Liu and Chen  applied adaptive Hidden Markov Models (HMM) for pose-varying video-based face recognition. All face images were reduced to low-dimensional feature vectors by using PCA. In the training process, an HMM was generated to learn both the statistics of the video sequences and the temporal dynamics of each subject. During the recognition stage, the temporal characteristics of the probe face sequence were analyzed over time by the HMM corresponding to each subject. The likelihood scores provided by the HMMs were compared. Based on maximum likelihood scores, the identity of a face in the video sequence was recognized. Face regions were manually extracted from the images. The test database included 21 subjects. Two sequences were collected for each subject: one contained 322 frames for training and the other had around 400 frames for testing. The recognition performance of the proposed algorithm was compared with an individual PCA method, which showed a 4.0% error rate for HMM versus a 9.9% error rate for PCA.
A key factor in our application is that the system must be able to perform multiple tasks and recognize the user's face in near-real time. Unfortunately there is little emphasis on such a requirement in the existing literature. Therefore, DRDC conducted research on facial recognition algorithms and developed a prototype system that performs periodic verification and allows the user to carry out ordinary tasks. As illustrated in Figure 1, while a user is typing in Microsoft Word and running Internet Explorer, the system automatically performs the facial verification every 30 milliseconds.
3. Previous Work and System Overview
Traditionally, the authentication process only verifies the identity of a user once at login or sign-on. Afterward, the assumption is that the system remains under the control of the same authenticated user. This authentication mechanism is fairly secure for one-time applications, such as accessing a protected file or withdrawing money from an automatic banking machine. However, there is a security threat if an unauthorized user takes over the session after the legitimate user successfully logged in. A facial presence monitoring system was developed in our previous work to verify the user's identity throughout the entire session .
Facial recognition applications can be categorized into three scenarios: under tightly controlled, loosely controlled, and uncontrolled conditions.
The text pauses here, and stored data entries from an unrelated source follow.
/-! ### Homes -/

/-- One past the last LPDDR address (R52). -/
def lpddrEnd : Nat := 0xC000000000
/-- LPDDR owned by one die. -/
def dieSpan : Nat := 0x3000000000
def isLpddr (pa : Nat) : Bool := pa < lpddrEnd
/-- Base of the CXL windows. -/
def cxlBase : Nat := 2 ^ 51
/-- A physical address that memory backs (R52). -/
def backed (s : State) (pa : Nat) : Bool :=
  isLpddr pa || (cxlBase ≤ pa && pa < cxlBase + 4 * 2 ^ 48 &&
    decide ((pa - cxlBase) % 2 ^ 48 < s.cxl.get (Fin.ofNat 4 ((pa - cxlBase) / 2 ^ 48))))
/-- The physical die behind the logical die that owns an LPDDR address. -/
def paDie (s : State) (pa : Nat) : DieId := dieOf s (pa / dieSpan)

/-- The value of a byte at its home; an unlisted byte reads 0 (log 1). -/
def homeByte (s : State) (pa : Nat) : Byte := sGet 0#8 s.mem pa
def homeBytes (s : State) (pa n : Nat) : List Byte := bytesAt s.mem pa n
/-- The canonical form of the home memory. -/
def memWf (m : List Host.Cell) : Bool := sWf 0#8 m

/-- A bank meets an access: it is ON from then on (R54), and its idle time starts (R56). -/
def touchBank (k : Core) (ns b : Nat) : Core := { k with power := putTwo k.power b 0#2, lastUse := sIns k.lastUse b ns }
/-- The rank of a die that a physical address lies in, 2 × channel + rank (R52). -/
def rankOf (pa : Nat) : Nat :=
  let o := pa % dieSpan
  2 * (pa / 4096 % 12) + (if o / 49152 * 4096 + o % 4096 < 2 ^ 33 then 0 else 1)
/-- A slice meets an access. -/
def touchL2 (ns sl : Nat) (e : Die) : Die := { e with l2Power := putTwo e.l2Power sl 0#2, lastUse := sIns e.lastUse sl ns }
/-- A rank meets an access, where the access misses the L2. -/
def touchRank (ns r : Nat) (miss : Bool) (e : Die) : Die :=
  { e with
    rankPower := if miss then putTwo e.rankPower r 0#2 else e.rankPower
    lastUse := if miss then sIns e.lastUse (128 + r) ns else e.lastUse }
/-- An access reaches the L2 slice of its home (R49, R54) and, where it misses the L2, the rank of its address (R51, R52; which
accesses miss is log 52). A line of a CXL window has no slice in the model (log 11). -/
def touchSlice (s : State) (pa : Nat) : State :=
  if isLpddr pa then
    modDie s (paDie s pa) fun e =>
      touchRank s.ns (rankOf pa) (Config.l2Misses s.free (pa / 256)) (touchL2 s.ns (Config.homeSlice (pa / 256)).val e)
  else s
/-- A weight-store bank meets a read. -/
def touchWeight (s : State) (d : DieId) (off : Nat) : State :=
  modDie s d fun e =>
    { e with wPower := putTwo e.wPower (off / 0x400000) 0#2, lastUse := sIns e.lastUse (64 + off / 0x400000) s.ns }

/-- A write over the bytes [a, a + n) clears the poison of every sector it covers whole (R284). -/
def unpoison (p : List Nat) (a n : Nat) : List Nat := p.filter fun sec => !(a ≤ 64 * sec && 64 * sec + 64 ≤ a + n)
/-- Some byte of [a, a + n) lies in a poisoned sector. -/
def poisoned (p : List Nat) (a n : Nat) : Bool := p.any fun sec => decide (64 * sec < a + n) && decide (a < 64 * sec + 64)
A tightly controlled facial recognition system operates under strict rules. The users are required to cooperate with the system and the facial images can only be accepted when they satisfy certain conditions, such as a full front view of the face with a neutral expression and both eyes open under a uniform lighting condition without reflection or glare. Unfortunately, most real-world applications cannot satisfy these conditions. In an uncontrolled facial recognition system, the users may be unaware that a system is taking their facial images. Hence, there exist considerable variations in illumination, pose, and expression. Many applications fall into the loosely controlled category. For instance, the facial recognition system may work under uncontrolled illumination and background, but a narrow range of face pose. The system we developed works under uncontrolled conditions. Figure 2 shows the system diagram, and the module functionalities are briefly summarized.
The system captures video images and processes either 24-bit or 32-bit colour images. The captured images are displayed on the computer screen via DirectX in real time.
(2) Face Detection
A face detection algorithm subsequently examines the captured images. The locations of potential human faces are recorded. Later, when a video image is finally rendered to the monitor, a red rectangle encloses each potential face. Because of the near-real time requirement, this algorithm cannot be expected to perform flawlessly. Therefore, it is anticipated that some detected objects are not actually faces. In order to obtain an accurate result, the system examines more than one image frame to determine if an object is likely a face or not, which is one of the advantages of using video-based facial recognition. When an object presumed to be a face is discovered, the corresponding region in the previous frame is examined. If there was no face found in that area in the previous frame, then the current object is unlikely to be a face. As a result, the object will not be recorded as a potential face. Conversely, if there had been a face present in that region, the likelihood that the current object represents a face is greater. In such a situation, the system assumes that the object is a face.
(3) Face Segmentation
Because the position of a face computed by the face detection module is not accurate, a more precise location is necessary for a good face-matching performance. Since the size of a user's face appearing in a video frame also varies depending on the distance of the user from the web camera, the face image must be normalized to a standard size. There are some features in face images that may change from time to time. For example, the hairstyle can change significantly from one day to another. In order to reduce the effects of such dynamic features, a standard elliptical region with a fixed aspect ratio is used to extract the face region.
(4) Face Matching
Turk and Pentland pioneered the eigenface method , which relies on the Karhunen-Loeve (KL) transform or the Principal Component Analysis (PCA). To improve the performance of the eigenface method, it is important to have a good alignment between the live and the stored face images. It means that the nose has to be in the middle, the eyes have to be at a stable vertical position, and the scale of the face images must be normalized. A significant portion of our efforts addressed these issues. An elliptical facial region extracted from a video frame is matched against the facial models stored in a database. Each face image is first converted to a vector. This vector is projected onto eigenfaces through inner product calculations. Each face produces a weight vector. The Euclidean distance between two weight vectors is used to measure the similarity between the two faces. This distance is then mapped to a normalized matching score.
This module provides a histogram-based intensity mapping function to normalize the intensity distribution of the segmented face image. It is noted that some areas, such as the eyes, can be very dark due to light direction. It is potentially beneficial to enhance the features in dark regions to improve the recognition performance.
(6) Facial Database
It is assumed that data from up to eight users may be saved in the database. Each user is required to take at least one picture in the user's normal working environment within the normal sitting space and under the normal lighting conditions.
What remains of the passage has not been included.